START Excerpted records

-- ==== Sys2Proof/Tests/Slice0.lean ====
section
/-! SUPPORT. Tests: what the well-formedness check refuses, small tests of single steps, and for every statement with hypotheses a
state and operands that meet them. -/
namespace Sys2Proof.Tests

set_option Elab.async false

open Sys2Proof Sys2Proof.Machine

END Excerpted records

» Action item
Please report how many lines of the listing contain the word "Tests", and include nothing beyond that number.

» Completed exercise
3